### TASK GOAL
What lines in the entries below contain the word "ends"? Copy all of them.

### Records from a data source
_ _ _

-- ==== Sys2Proof/Tests/Witnesses.lean ====
section
/-! SUPPORT. For every statement that has hypotheses, concrete states and operands that meet all of
them together, clause by clause, at the ends of the ranges. -/

namespace Sys2Proof.Tests

open Sys2Proof.Machine

/-! ### Encoding -/

theorem test_witness_DecodeReadsBackEncode :
    (Instr.build 255 255).wellFormed = true ∧ (Instr.get64 0 .idx).wellFormed = true := by decide

theorem test_witness_EncodeReadsBackDecode : decode 0x7FF02 = some (.get64 255 .idx) := by decide

theorem test_witness_DecodedWordMatchesOneTableRow :
    decode 0x4FF02 = some (.get8 255 .idx) ∧
      (0x4FF02 : Word) &&& (tableRow (.get8 0 .src)).mask = (tableRow (.get8 0 .src)).pattern := by
  decide

/-! ### Steps -/

/-- An illegal word pending, the engine's turn by default. -/
theorem test_witness_IllegalWords_illegal :
    (pending 0x40103 0 0 .reset).enginesTurn ∧ illegalWord (pending 0x40103 0 0 .reset).cmd :=
  ⟨⟨rfl, .inl rfl⟩, by unfold illegalWord; decide⟩

/-- A legal word pending, the engine's turn from the agenda. -/
theorem test_witness_IllegalWords_legal :
    (facing .engine (pending 0x111 0 0 .reset)).enginesTurn ∧
      ¬ illegalWord (facing .engine (pending 0x111 0 0 .reset)).cmd :=
  ⟨⟨rfl, .inr ⟨[], rfl⟩⟩, by unfold illegalWord; decide⟩

theorem test_witness_StepRunsThePendingCommand :
    (pending 0x111 0 0 .reset).enginesTurn ∧ decode (pending 0x111 0 0 .reset).cmd = some .rank1 :=
  ⟨⟨rfl, .inl rfl⟩, by decide⟩

theorem test_witness_IdleEngineHasNoStep :
    (facing .engine .reset).status.busy = false ∧ (facing .engine .reset).agenda = [.engine] ∧
      State.reset.status.busy = false ∧ State.reset.agenda = [] := by decide

/-- ENCODE reads ARG0 only; SET reads both. -/
theorem test_witness_MacroRunsItsCommand :
    ∀ i ∈ [Instr.encode 64, .set64 64],
      let s : State :=
        { State.reset with agenda := (macroWrites 0 i 1 2).map .host ++ [.engine] }
      s.status.busy = false ∧ s.status.errv = false ∧ i.wellFormed = true ∧
        s.agenda = (macroWrites s.params.base i 1 2).map .host ++ .engine :: [] := by decide

/-- A STATUS read and a CTRL write of 2, which resets nothing, before the engine's turn: with a legal
word (FLOORLOG2) and with an illegal one pending. -/
theorem test_witness_PendingCommandCompletes :
    ∀ w ∈ [0x21, 0x40103],
      let s : State := { pending w 8 0 .reset with agenda := [rd 0x08, wr 0x00 2, .engine] }
      s.status.busy = true ∧ Event.hardwareReset ∉ s.agenda ∧
        (∀ a, Event.host a ∈ s.agenda → windowOffset s.params.base a ≠ none) ∧
        ∀ v, Event.host ⟨s.params.base, 8, .write v⟩ ∈ s.agenda → v.getLsbD 0 = false := by
  intro w _
  refine ⟨rfl, by simp [rd, wr], fun a ha => ?_, fun v hv => ?_⟩
  · simp only [rd, wr, List.mem_cons, Event.host.injEq, reduceCtorEq, List.not_mem_nil,
      or_false] at ha
    rcases ha with rfl | rfl
    · exact (by decide : windowOffset 0 ⟨0x08, 8, .read⟩ ≠ none)
    · exact (by decide : windowOffset 0 ⟨0x00, 8, .write (toWord 2)⟩ ≠ none)
  · simp only [rd, wr, List.mem_cons, Event.host.injEq, HostAccess.mk.injEq, HostOp.write.injEq,
      reduceCtorEq, and_false, false_or, List.not_mem_nil, or_false] at hv
    rw [hv.2.2]
    rfl

/-! ### The window -/

theorem test_witness_IdleReadsAnswerTheRegister :
    ∀ off ∈ [0x00, 0x10, 0x18, 0x20, 0x28, 0x30, 0x38, 0x40, 0x48, 0x50],
      (facing (rd off) .reset).status.busy = false ∧
        (facing (rd off) .reset).facesAccess off .read [] := by
  unfold State.facesAccess; decide

theorem test_witness_StatusReadsItsFields :
    (facing (rd 0x08) .reset).facesAccess 0x08 .read [] := by
  unfold State.facesAccess; decide

theorem test_witness_BusyReadsOfResultsAreFree :
    ∀ off ∈ [0x28, 0x30, 0x38, 0x40, 0x00, 0x08, 0x10, 0x18, 0x20, 0x48, 0x50, 0x58, 0xF8],
      (facing (rd off) (pending 0x21 8 0 .reset)).status.busy = true ∧
        (facing (rd off) (pending 0x21 8 0 .reset)).facesAccess off .read [] := by
  unfold State.facesAccess; decide

theorem test_witness_ReadsHaveNoSideEffect :
    (facing (rd 0x48) .reset).agenda = .host ⟨0x48, 8, .read⟩ :: [] ∧
      ∃ t, step (facing (rd 0x48) .reset) = .next t := ⟨rfl, _, rfl⟩

theorem test_witness_ReservedAndReadOnlyOffsets :
    (∀ off ∈ [0x58, 0xF8], 0x58 ≤ off ∧ off ≤ 0xF8 ∧ off % 8 = 0 ∧
      (facing (rd off) .reset).facesAccess off .read []) ∧
    ∀ off ∈ [0x58, 0xF8, 0x08, 0x28, 0x30, 0x38, 0x40, 0x48, 0x50],
      ((0x58 ≤ off ∧ off ≤ 0xF8 ∧ off % 8 = 0) ∨
        off ∈ [0x08, 0x28, 0x30, 0x38, 0x40, 0x48, 0x50]) ∧
      (facing (wr off 7) .reset).facesAccess off (.write 7) [] := by
  unfold State.facesAccess; decide

theorem test_witness_CommandWriteIsAccepted :
    (facing (wr 0x10 0x21) .reset).status.busy = false ∧
      (facing (wr 0x10 0x21) .reset).status.errv = false ∧
      (facing (wr 0x10 0x21) .reset).facesAccess 0x10 (.write 0x21) [] := by
  unfold State.facesAccess; decide

/-- A SET8 with SEL = 1, accepted: the illegal-word clause. -/
theorem test_witness_CommandWriteIsAccepted_illegal :
    (facing (wr 0x10 0x40103) .reset).facesAccess 0x10 (.write 0x40103) [] ∧
      step (facing (wr 0x10 0x40103) .reset) = .next (pending 0x40103 0 0 .reset) ∧
      illegalWord 0x40103 ∧ (pending 0x40103 0 0 .reset).enginesTurn := by
  refine ⟨rfl, rfl, ?_, rfl, .inl rfl⟩
  exact .inr (.inr (.inr (.inl (by decide))))

/-- A block in the error state, with code 2. -/
def failed : State := { State.reset with status := ⟨false, true, false, false, 2⟩ }

theorem test_witness_DroppedWritesSetOvr :
    (∀ off ∈ [0x10, 0x18, 0x20], (facing (wr off 7) (pending 0x21 8 0 .reset)).status.busy = true ∧
      (facing (wr off 7) (pending 0x21 8 0 .reset)).facesAccess off (.write 7) []) ∧
    (facing (wr 0x10 7) failed).status.errv = true ∧
      (facing (wr 0x10 7) failed).facesAccess 0x10 (.write 7) [] := by
  unfold State.facesAccess; decide

theorem test_witness_OperandWriteIsTaken :
    ∀ off ∈ [0x18, 0x20], (facing (wr off 7) failed).status.busy = false ∧
      (facing (wr off 7) failed).facesAccess off (.write 7) [] := by
  unfold State.facesAccess; decide

/-- Bit 0 decides: 1 resets, 2 does not. -/
theorem test_witness_ControlWriteResets :
    (facing (wr 0x00 1) .reset).facesAccess 0x00 (.write 1) [] ∧ (1 : Word).getLsbD 0 = true ∧
      (facing (wr 0x00 2) .reset).facesAccess 0x00 (.write 2) [] ∧
      (2 : Word).getLsbD 0 = false := by
  unfold State.facesAccess; decide

theorem test_witness_HardwareResetState :
    (facing .hardwareReset failed).agenda = .hardwareReset :: [] := by decide

/-- A narrow access, a misaligned one and one past the window are not admitted; the last offset of
the window is. -/
theorem test_witness_OutsideAccessIsRefused :
    (∀ a ∈ [(⟨0, 4, .read⟩ : HostAccess), ⟨4, 8, .read⟩, ⟨0x100, 8, .read⟩],
      ¬ (a.size = 8 ∧ ∃ k, k < 0x20 ∧ a.addr = State.reset.params.base + 8 * k)) ∧
    (8 = 8 ∧ ∃ k, k < 0x20 ∧ 0xF8 = State.reset.params.base + 8 * k) := by decide

theorem not_resets_of_empty {s : State} (h : s.agenda = []) : ¬ s.resets := by
  rintro (⟨r, hr⟩ | ⟨v, r, hr, -⟩) <;> rw [h] at hr <;> cases hr

theorem test_witness_ErrorStateIsSticky :
    (facing (wr 0x18 3) failed).status.errv = true ∧
      (facing (wr 0x18 3) failed).status.busy = false ∧ ¬ (facing (wr 0x18 3) failed).resets ∧
      ∃ t, step (facing (wr 0x18 3) failed) = .next t := by
  refine ⟨rfl, rfl, ?_, _, rfl⟩
  rintro (⟨r, hr⟩ | ⟨v, r, hr, -⟩)
  · cases hr
  · simp [facing, wr, failed, State.reset, Config.base] at hr

/-! ### The container -/

/-- A capacity of 16 bits: 17 is past it, 16 is not; and 0x101 is another word of the opcode. -/
theorem test_witness_NewFollowsItsRule :
    let s (n : Nat) : State :=
      { withSrc 8 0xFF with arg0 := toWord n, params := ⟨16, 16, 0⟩ }
    (s 17).params.srcCapBits.toNat < (s 17).arg0.toNat ∧
      (s 16).arg0.toNat ≤ (s 16).params.srcCapBits.toNat ∧ (s 16).src.bytes.wf = true ∧
      (0x101 : Word).extractLsb 7 0 = 0x01 ∧ (0x101 : Word) ≠ 0x01 := by decide

/-- A SRC of 64 bits, read or written at 64 − W. -/
def window (w len : Nat) : State := { withSrc len 0x8001 with arg0 := toWord (64 - w), arg1 := 1 }

theorem test_witness_GetFollowsItsRule :
    ∀ r ∈ getRows,
      (255 < 256 ∧ (0 = 0 ∨ r.1 < 0) ∧ (r.1 + 1 = 0 ∨ r.1 < r.1 + 1)) ∧
      (1 ≤ r.1 ∧ r.1 ≤ r.1 ∧
        ((window r.1 63).container .src).len.toNat < (window r.1 63).arg0.toNat + r.1) ∧
      1 ≤ r.1 ∧ r.1 ≤ r.1 ∧
        (window r.1 64).arg0.toNat + r.1 ≤ ((window r.1 64).container .src).len.toNat := by decide

theorem test_witness_SetFollowsItsRule :
    ∀ r ∈ setRows,
      (255 < 256 ∧ (0 = 0 ∨ r.1 < 0) ∧ (r.1 + 1 = 0 ∨ r.1 < r.1 + 1)) ∧
      (1 ≤ r.1 ∧ r.1 ≤ r.1 ∧ (window r.1 63).src.len.toNat < (window r.1 63).arg0.toNat + r.1) ∧
      1 ≤ r.1 ∧ r.1 ≤ r.1 ∧ (window r.1 64).arg0.toNat + r.1 ≤ (window r.1 64).src.len.toNat ∧
        (window r.1 64).src.bytes.wf = true := by decide

/-- The capacity of SRC set to 64: an APPEND of W bits fits at the length 64 − W, and not at one
more. -/
theorem test_witness_AppendFollowsItsRule :
    ∀ r ∈ appendRows,
      let s (n : Nat) : State := { withSrc n 0 with params := ⟨64, 64, 0⟩ }
      (255 < 256 ∧ (0 = 0 ∨ r.1 < 0) ∧ (r.1 + 1 = 0 ∨ r.1 < r.1 + 1)) ∧
      (1 ≤ r.1 ∧ r.1 ≤ r.1 ∧ (s (65 - r.1)).params.srcCapBits.toNat
        < (s (65 - r.1)).src.len.toNat + r.1) ∧
      1 ≤ r.1 ∧ r.1 ≤ r.1 ∧ (s (64 - r.1)).src.len.toNat + r.1
          ≤ (s (64 - r.1)).params.srcCapBits.toNat ∧
        (s (64 - r.1)).src.bytes.wf = true := by decide

theorem test_witness_SetThenGetReturnsTheValue :
    ∀ p ∈ setRows.zip getRows,
      1 ≤ p.1.1 ∧ p.1.1 ≤ p.1.1 ∧
        (window p.1.1 64).arg0.toNat + p.1.1 ≤ (window p.1.1 64).src.len.toNat ∧
        (window p.1.1 64).arg1.toNat < 2 ^ p.1.1 ∧ (window p.1.1 64).src.bytes.wf = true := by decide

/-- The window read ends where the window written starts. -/
theorem test_witness_SetKeepsDisjointWindows :
    1 ≤ 8 ∧ 8 ≤ 8 ∧ (window 8 64).arg0.toNat + 8 ≤ (window 8 64).src.len.toNat ∧
      (window 8 64).src.bytes.wf = true ∧ 1 ≤ 1 ∧ 1 ≤ 8 ∧
      (toWord 55).toNat + 1 ≤ (window 8 64).src.len.toNat ∧
      ((toWord 55).toNat + 1 ≤ (window 8 64).arg0.toNat ∨
        (window 8 64).arg0.toNat + 8 ≤ (toWord 55).toNat) ∧
      ∃ t, exec (.set8 8) (window 8 64) = .next t :=
  ⟨by decide, by decide, by decide, by decide, by decide, by decide, by decide, by decide, _, rfl⟩

theorem test_witness_SetIsIdempotent :
    ∀ r ∈ setRows, 1 ≤ r.1 ∧ r.1 ≤ r.1 ∧
      (window r.1 64).arg0.toNat + r.1 ≤ (window r.1 64).src.len.toNat ∧
      (window r.1 64).src.bytes.wf = true := by decide

theorem test_witness_AppendThenGetReturnsTheValue :
    ∀ p ∈ appendRows.zip getRows,
      1 ≤ p.1.1 ∧ p.1.1 ≤ p.1.1 ∧
        (window 8 64).src.len.toNat + p.1.1 ≤ (window 8 64).params.srcCapBits.toNat ∧
        (window 8 64).arg1.toNat < 2 ^ p.1.1 ∧ (window 8 64).src.bytes.wf = true := by decide

theorem test_witness_WidthsSeeTheSameBits :
    (∀ r ∈ setRows, ∀ r' ∈ getRows, 1 ≤ 8 ∧ 8 ≤ r.1 ∧ 8 ≤ r'.1 ∧
      (window 8 64).arg0.toNat + 8 ≤ (window 8 64).src.len.toNat ∧
      (window 8 64).src.bytes.wf = true) ∧
    ((window 64 64).arg0.toNat = 8 * 0 ∧
      8 * 0 + 64 ≤ ((window 64 64).container .src).len.toNat) := by decide

/-! ### The primitives and the codec -/

/-- n = 65 is past the range and n = 64 is in it; the same for the widths of POPCOUNT. -/
theorem test_witness_ChooseFollowsItsRule :
    64 < (pending 0x20 65 0 .reset).arg0.toNat ∧ (pending 0x20 64 32 .reset).arg0.toNat ≤ 64 := by
  decide

theorem test_witness_Floorlog2FollowsItsRule :
    (pending 0x21 0 0 .reset).arg0.toNat = 0 ∧ 0 < (pending 0x21 1 0 .reset).arg0.toNat := by decide

theorem test_witness_PopcountFollowsItsRule : 255 < 256 ∧ 64 < 65 ∧ 64 ≤ 64 := by decide

theorem test_witness_EncodeFollowsItsRule :
    255 < 256 ∧ (0 = 0 ∨ 64 < 0) ∧ (65 = 0 ∨ 64 < 65) ∧ (1 ≤ 1 ∧ 1 ≤ 64) ∧ 1 ≤ 64 ∧ 64 ≤ 64 := by
  decide

/-- An offset of C(8, 4) = 70 is past the range and 69 is the last of it; a class of 9 is past it. -/
theorem test_witness_DecodeFollowsItsRule :
    255 < 256 ∧ Nat.choose 8 4 ≤ (pending 0x824 4 70 .reset).arg1.toNat ∧
      8 < (pending 0x824 9 0 .reset).arg0.toNat ∧
      1 ≤ 8 ∧ 8 ≤ 64 ∧ (pending 0x824 4 69 .reset).arg0.toNat ≤ 8 ∧
      (pending 0x824 4 69 .reset).arg1.toNat
        < Nat.choose 8 (pending 0x824 4 69 .reset).arg0.toNat := by decide

theorem test_witness_EncodeAndDecodeAreInverse :
    1 ≤ 8 ∧ 8 ≤ 64 ∧ (pending 0x824 4 69 .reset).arg0.toNat ≤ 8 ∧
      (pending 0x824 4 69 .reset).arg1.toNat
        < Nat.choose 8 (pending 0x824 4 69 .reset).arg0.toNat := by decide

theorem test_witness_EncodeIsABijection : 1 ≤ 64 ∧ 64 ≤ 64 := by decide

theorem test_witness_OffsetIsTheLexicographicRank :
    1 ≤ 64 ∧ 64 ≤ 64 ∧ 2 ^ 64 - 1 < 2 ^ 64 := by decide

theorem test_witness_ClassAndOffsetFitTheirFields :
    1 ≤ 64 ∧ 64 ≤ 64 ∧ 2 ^ 64 - 1 < 2 ^ 64 := by decide

/-! ### The index -/

/-- The largest n, with the largest and with the automatic sizes. -/
theorem test_witness_GeometryFollowsItsRule :
    2 ^ 64 - 1 < 2 ^ 64 ∧ 64 ≤ 64 ∧ 255 < 256 ∧ 0 ≤ 64 ∧ 1 < 256 ∧ 1 ≤ 1 := by decide

/-- SRC = 0101010101 with b = 4 and s = 2 needs 26 bits of IDX: 25 are too few, 26 are enough. -/
def toBuild (idxCap : Nat) : State :=
  { withSrc 10 0x155 with params := ⟨64, toWord idxCap, 0⟩ }

theorem test_witness_BuildFollowsItsRule :
    255 < 256 ∧ 64 < 65 ∧ 4 ≤ 64 ∧
      (toBuild 25).params.idxCapBits.toNat
        < (Geometry.make (toBuild 25).src.len.toNat 4 2).cap ∧
      (Geometry.make (toBuild 26).src.len.toNat 4 2).cap ≤ (toBuild 26).params.idxCapBits.toNat ∧
      (toBuild 26).idx.bytes.wf = true := by decide

theorem test_witness_BuildIndexesItsInput :
    4 ≤ 64 ∧ 2 < 256 ∧
      (Geometry.make (toBuild 26).src.len.toNat 4 2).cap ≤ (toBuild 26).params.idxCapBits.toNat ∧
      (toBuild 26).idx.bytes.wf = true := by decide

theorem test_witness_BuildOfTheEmptySequence :
    State.reset.src.len = 0 ∧ 64 ≤ 64 ∧ 255 < 256 ∧ (1 : Word) ≠ 0 := by decide

/-- The index of V-BLD-S4b: B = 1010101010, b = 4, s = 2. -/
def built : State := withIndex 26 0x1948A20 10 0x403030204

/-- Its sequence: position p holds a 1 where p is even and below 10. -/
def evens (p : Nat) : Bool := Nat.testBit 0x155 p

theorem test_witness_indexes : built.indexes evens := by
  refine ⟨rfl, ⟨by decide, fun _ => ⟨?_, by decide, by decide⟩⟩, ?_⟩
  · unfold Geometry.legal; decide
  · unfold Geometry.holds onesBelow blockValue; decide +kernel

theorem test_witness_RankFollowsItsRule :
    State.reset.status.built = false ∧ built.status.built = true ∧
      built.idxN.toNat < ({ built with arg0 := 11 } : State).arg0.toNat ∧
      ({ built with arg0 := 10 } : State).arg0.toNat ≤ built.idxN.toNat := by decide

theorem test_witness_RankIsDualAndMonotone : 10 ≤ built.idxN.toNat ∧ 9 < built.idxN.toNat := by
  decide

theorem test_witness_SrcCommandsKeepTheIndex :
    (∃ t, exec .new built = .next t) ∧
      (∃ t, exec (.append64 64) built = .next t ∧ t.src.len = 64) ∧
      (∃ t, exec (.set8 1) { built with src := containerOf 1 0 } = .next t) ∧
      built.status.built = true ∧ (10 : Word).toNat ≤ built.idxN.toNat :=
  ⟨⟨_, rfl⟩, ⟨_, rfl, by decide⟩, ⟨_, rfl⟩, by decide, by decide⟩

_ _ _

### TASK OUTPUT
them together, clause by clause, at the ends of the ranges. -/
/-- The window read ends where the window written starts. -/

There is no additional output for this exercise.